O'Connor, C.J., and Fischer, Donnelly, Stewart, and Brunner, JJ., concur.

Kennedy, J., dissents, with an opinion joined by DeWine, J.

KENNEDY, J., dissenting.

{¶ 34} I dissent from the majority's denial of appellant Waste Management of Ohio, Inc.'s request for oral argument and the denial of Waste Management's request for a writ of mandamus. A request for oral argument is subject to this court's discretion, S.Ct.Prac.R. 17.02(A), and in exercising that discretion, we consider “whether the case involves a matter of great public importance, complex issues of law or fact, a substantial constitutional issue, or a conflict among courts of appeals,” State ex rel. Davis v. Pub. Emps. Retirement Bd., 111 Ohio St.3d 118, 2006-Ohio-5339, 855 N.E.2d 444, ¶ 15. Because issues involving the workers' compensation system have a significant impact on the state and Ohioans, and because the question whether both a scheduled-loss benefit and a death benefit can be simultaneously paid to an injured worker's dependent when the worker's death occurs shortly after the injury is a complex question of statutory law, this court should grant oral argument.

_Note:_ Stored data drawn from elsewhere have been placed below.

/-- Phase 9. -/
def Lane.rules (f : Lane) : Broken :=
  f.ruleDrive ++ f.ruleTrip ++ f.ruleTq ++ f.ruleShort ++ f.ruleDcLink ++ f.ruleSinCos ++ f.ruleFlows ++ f.ruleHamper ++
  f.ruleSchedule ++ f.ruleCan ++ f.rulePmbus ++ f.rulePower ++ f.ruleDump ++ f.ruleService

/-- The failure at the lowest address; of two at one address, the one listed first. -/
def lowest : Broken → Option (Nat × Nat)
  | [] => none
  | b :: r =>
    match lowest r with
    | none => some b
    | some c => if c.1 < b.1 then some c else some b

/-- The failure of a phase that judges final values, with its last writer. -/
def judged (rs : List Rec) (b : Broken) : Option Rej :=
  (lowest b).map (fun (a, c) => { code := c, rid1 := lastWriter rs a, loc := a })

/-- Phase 8: at one register 0x23 comes before 0x22. -/
def Lane.phase8 (f : Lane) : Broken :=
  f.namesAbsent.map (fun a => (a, 0x23)) ++ (((regAddrs f.part).filter f.outOfRange) ++ f.relations).map (fun a => (a, 0x22))

/-! ### Phases 5 to 9 of an image -/

/-- Phase 5: LANES and AXISMODE (codes 0x23). -/
def phase5 (p : Part) (lanes : Nat) (rs : List Rec) : Option Rej :=
  let drive := match findRec rs rAxisMode with
    | some r => byteAt r.body 0
    | none => 0
  let rid := match findRec rs rAxisMode with
    | some r => r.rid
    | none => 0
  firstRej [
    rejIf (decide (p = .apx9602) && lanes.testBit 2) { code := 0x23 },
    rejIf (decide (p = .apx9613) && decide (drive ≠ 0)) { code := 0x23, rid1 := rid }]

/-- The phases after the firmware check, each judged only where those before it pass. -/
def Lane.imgJudge (l : Lane) (lanes : Nat) (rs : List Rec) : Option Rej :=
  match phase5 l.part lanes rs with
  | some e => some e
  | none =>
    match (rs.filter (fun r => r.typ = rRegs)).findSome? (fun r => r.targets l.part) with
    | some e => some e
    | none =>
      let f := l.finals rs
      match f.claimPhase rs [] [] with
      | some e => some e
      | none =>
        match judged rs f.phase8 with
        | some e => some e
        | none => judged rs f.rules

end Sys2Proof.Machine
end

{¶ 35} Moreover, contrary to the majority's decision, the plain and unambiguous language of the statutory scheme at issue here allows scheduled-loss benefits to be paid to an injured worker's dependents in only two circumstances: (1) when an award had been made prior to the injured worker's death and (2) when the injured worker suffered the loss of a member by severance. R.C. 4123.57(B). Neither circumstance exists here. Therefore, I would reverse the judgment of the Tenth District Court of Appeals, grant Waste Management's request for a writ of mandamus, and order appellee the Industrial Commission of Ohio to reinstate the order of the staff hearing officer ("SHO"). Because the majority does otherwise, I dissent.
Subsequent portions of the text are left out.